I understand that water is healthier than a soft drink. Whole wheat bread is better than white bread. A carrot stick is healthier than a doughnut. And so on and so forth. We all know this stuff. But if somebody wants to opt for enjoyment over longevity, the government ought to leave that person alone.

Cigarettes are particularly unhealthy. In fact, you couldn’t invent a better anti-longevity product. They don’t kill a person right away. They’re highly addictive. By the time you feel the unwelcome long-term effects of smoking, you’re hooked.

But what should the government’s role be?

Long ago, it was necessary to require warning labels. That’s because there was a time when people didn’t know how injurious cigarettes were. Doctors, athletes and entertainers used to endorse cigarettes. One infamous ad claimed, “More doctors smoke Camels than any other cigarette.”

Politicians, too. Sen. Charles Curtis of Kansas endorsed Lucky Strikes before he became Herbert Hoover’s vice president. He and Hoover were beaten, of course, by the cigarette-smoking Franklin Delano Roosevelt.

Back then, people ate, drank and smoked what they wanted.

Maybe people weren’t as uptight then. Certainly, they weren’t as judgmental about other people’s habits.

These days, people seem to enjoy looking down on smokers and overweight people. Maybe that’s because they’re the last people we are allowed to look down on. It’s as if the civil rights tsunami washed over everybody but them.

Some people make the argument that other people’s poor health choices impact us all. That’s because their illnesses are expensive and society, in one way or another, shares the costs. That would be a better argument if people lived to a certain age and then just died. But elderly people get ill, too. If you live a healthy lifestyle and stay away from unhealthy things, you will just get ill later.

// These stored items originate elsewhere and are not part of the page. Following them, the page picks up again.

/-! ### setThread of a wave -/

@[simp] theorem Wave.setThread_live (w : Wave) (l : Nat) (t : Thread) : (w.setThread l t).live = w.live := rfl
@[simp] theorem Wave.setThread_launch (w : Wave) (l : Nat) (t : Thread) : (w.setThread l t).launch = w.launch := rfl
@[simp] theorem Wave.setThread_crew (w : Wave) (l : Nat) (t : Thread) : (w.setThread l t).crew = w.crew := rfl
@[simp] theorem Wave.setThread_wid (w : Wave) (l : Nat) (t : Thread) : (w.setThread l t).wid = w.wid := rfl
@[simp] theorem Wave.setThread_threads (w : Wave) (l : Nat) (t : Thread) : (w.setThread l t).threads = SMap.put w.threads l t := rfl
@[simp] theorem Wave.setThread_sregs (w : Wave) (l : Nat) (t : Thread) : (w.setThread l t).sregs = w.sregs := rfl
@[simp] theorem Wave.setThread_kregs (w : Wave) (l : Nat) (t : Thread) : (w.setThread l t).kregs = w.kregs := rfl
@[simp] theorem Wave.setThread_tile (w : Wave) (l : Nat) (t : Thread) : (w.setThread l t).tile = w.tile := rfl
@[simp] theorem Wave.setThread_role (w : Wave) (l : Nat) (t : Thread) : (w.setThread l t).role = w.role := rfl
@[simp] theorem Wave.setThread_wstat (w : Wave) (l : Nat) (t : Thread) : (w.setThread l t).wstat = w.wstat := rfl
@[simp] theorem Wave.setThread_mstat (w : Wave) (l : Nat) (t : Thread) : (w.setThread l t).mstat = w.mstat := rfl
@[simp] theorem Wave.setThread_log (w : Wave) (l : Nat) (t : Thread) : (w.setThread l t).log = w.log := rfl
@[simp] theorem Wave.setThread_window (w : Wave) (l : Nat) (t : Thread) : (w.setThread l t).window = w.window := rfl
@[simp] theorem Wave.setThread_bundles (w : Wave) (l : Nat) (t : Thread) : (w.setThread l t).bundles = w.bundles := rfl
@[simp] theorem Wave.setThread_regroupDue (w : Wave) (l : Nat) (t : Thread) : (w.setThread l t).regroupDue = w.regroupDue := rfl
@[simp] theorem Wave.setThread_regrouped (w : Wave) (l : Nat) (t : Thread) : (w.setThread l t).regrouped = w.regrouped := rfl
@[simp] theorem Wave.setThread_fly (w : Wave) (l : Nat) (t : Thread) : (w.setThread l t).fly = w.fly := rfl
@[simp] theorem Wave.setThread_pend (w : Wave) (l : Nat) (t : Thread) : (w.setThread l t).pend = w.pend := rfl
@[simp] theorem Wave.setThread_mat (w : Wave) (l : Nat) (t : Thread) : (w.setThread l t).mat = w.mat := rfl

/-! ### goTo of a thread -/

@[simp] theorem Thread.goTo_pc (t : Thread) (pc : SlotAddr) : (t.goTo pc).pc = pc := rfl
@[simp] theorem Thread.goTo_mr (t : Thread) (pc : SlotAddr) : (t.goTo pc).mr = t.mr := rfl
@[simp] theorem Thread.goTo_checked (t : Thread) (pc : SlotAddr) : (t.goTo pc).checked = false := rfl
@[simp] theorem Thread.goTo_parked (t : Thread) (pc : SlotAddr) : (t.goTo pc).parked = (!t.trapMode && pc == t.mr) := rfl
@[simp] theorem Thread.goTo_exited (t : Thread) (pc : SlotAddr) : (t.goTo pc).exited = t.exited := rfl
@[simp] theorem Thread.goTo_killed (t : Thread) (pc : SlotAddr) : (t.goTo pc).killed = t.killed := rfl
@[simp] theorem Thread.goTo_block (t : Thread) (pc : SlotAddr) : (t.goTo pc).block = t.block := rfl
@[simp] theorem Thread.goTo_wb (t : Thread) (pc : SlotAddr) : (t.goTo pc).wb = t.wb := rfl
@[simp] theorem Thread.goTo_rf (t : Thread) (pc : SlotAddr) : (t.goTo pc).rf = t.rf := rfl
@[simp] theorem Thread.goTo_regs (t : Thread) (pc : SlotAddr) : (t.goTo pc).regs = t.regs := rfl
@[simp] theorem Thread.goTo_preds (t : Thread) (pc : SlotAddr) : (t.goTo pc).preds = t.preds := rfl
@[simp] theorem Thread.goTo_draw (t : Thread) (pc : SlotAddr) : (t.goTo pc).draw = t.draw := rfl
@[simp] theorem Thread.goTo_trapMode (t : Thread) (pc : SlotAddr) : (t.goTo pc).trapMode = t.trapMode := rfl
@[simp] theorem Thread.goTo_ptrap (t : Thread) (pc : SlotAddr) : (t.goTo pc).ptrap = t.ptrap := rfl
@[simp] theorem Thread.goTo_tpc (t : Thread) (pc : SlotAddr) : (t.goTo pc).tpc = t.tpc := rfl
@[simp] theorem Thread.goTo_tcause (t : Thread) (pc : SlotAddr) : (t.goTo pc).tcause = t.tcause := rfl
@[simp] theorem Thread.goTo_tval (t : Thread) (pc : SlotAddr) : (t.goTo pc).tval = t.tval := rfl
@[simp] theorem Thread.goTo_wt (t : Thread) (pc : SlotAddr) : (t.goTo pc).wt = t.wt := rfl
@[simp] theorem Thread.goTo_res (t : Thread) (pc : SlotAddr) : (t.goTo pc).res = t.res := rfl
@[simp] theorem Thread.goTo_tpred (t : Thread) (pc : SlotAddr) : (t.goTo pc).tpred = t.tpred := rfl
@[simp] theorem Thread.goTo_spoff (t : Thread) (pc : SlotAddr) : (t.goTo pc).spoff = t.spoff := rfl
@[simp] theorem Thread.goTo_ts (t : Thread) (pc : SlotAddr) : (t.goTo pc).ts = t.ts := rfl
@[simp] theorem Thread.goTo_clkSample (t : Thread) (pc : SlotAddr) : (t.goTo pc).clkSample = t.clkSample := rfl
@[simp] theorem Thread.goTo_gtimeSample (t : Thread) (pc : SlotAddr) : (t.goTo pc).gtimeSample = t.gtimeSample := rfl
@[simp] theorem Thread.goTo_batch (t : Thread) (pc : SlotAddr) : (t.goTo pc).batch = t.batch := rfl
@[simp] theorem Thread.goTo_copies (t : Thread) (pc : SlotAddr) : (t.goTo pc).copies = t.copies := rfl
@[simp] theorem Thread.goTo_ap (t : Thread) (pc : SlotAddr) : (t.goTo pc).ap = t.ap := rfl
@[simp] theorem Thread.goTo_tsig (t : Thread) (pc : SlotAddr) : (t.goTo pc).tsig = t.tsig := rfl
@[simp] theorem Thread.goTo_fences (t : Thread) (pc : SlotAddr) : (t.goTo pc).fences = t.fences := rfl
@[simp] theorem Thread.goTo_starve (t : Thread) (pc : SlotAddr) : (t.goTo pc).starve = t.starve := rfl
@[simp] theorem Thread.goTo_issued (t : Thread) (pc : SlotAddr) : (t.goTo pc).issued = t.issued := rfl
@[simp] theorem Thread.goTo_wasReady (t : Thread) (pc : SlotAddr) : (t.goTo pc).wasReady = t.wasReady := rfl
@[simp] theorem Thread.goTo_since (t : Thread) (pc : SlotAddr) : (t.goTo pc).since = t.since := rfl
@[simp] theorem Thread.goTo_hold (t : Thread) (pc : SlotAddr) : (t.goTo pc).hold = t.hold := rfl

end Sys2Proof.Machine
end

And good for you. Good for us, I should say. Certainly, I hope to get ill later rather than sooner.

But that should be a personal choice. The government ought to stay out of it.

In fact, the sensible thing for the government to do would be to encourage people to have a good time. Enjoy life. It will seem short enough no matter what you do. Eat what you want. If that doughnut looks good, have it. Eat, drink, smoke and be merry. Or some of the above. Or not. It’s up to you.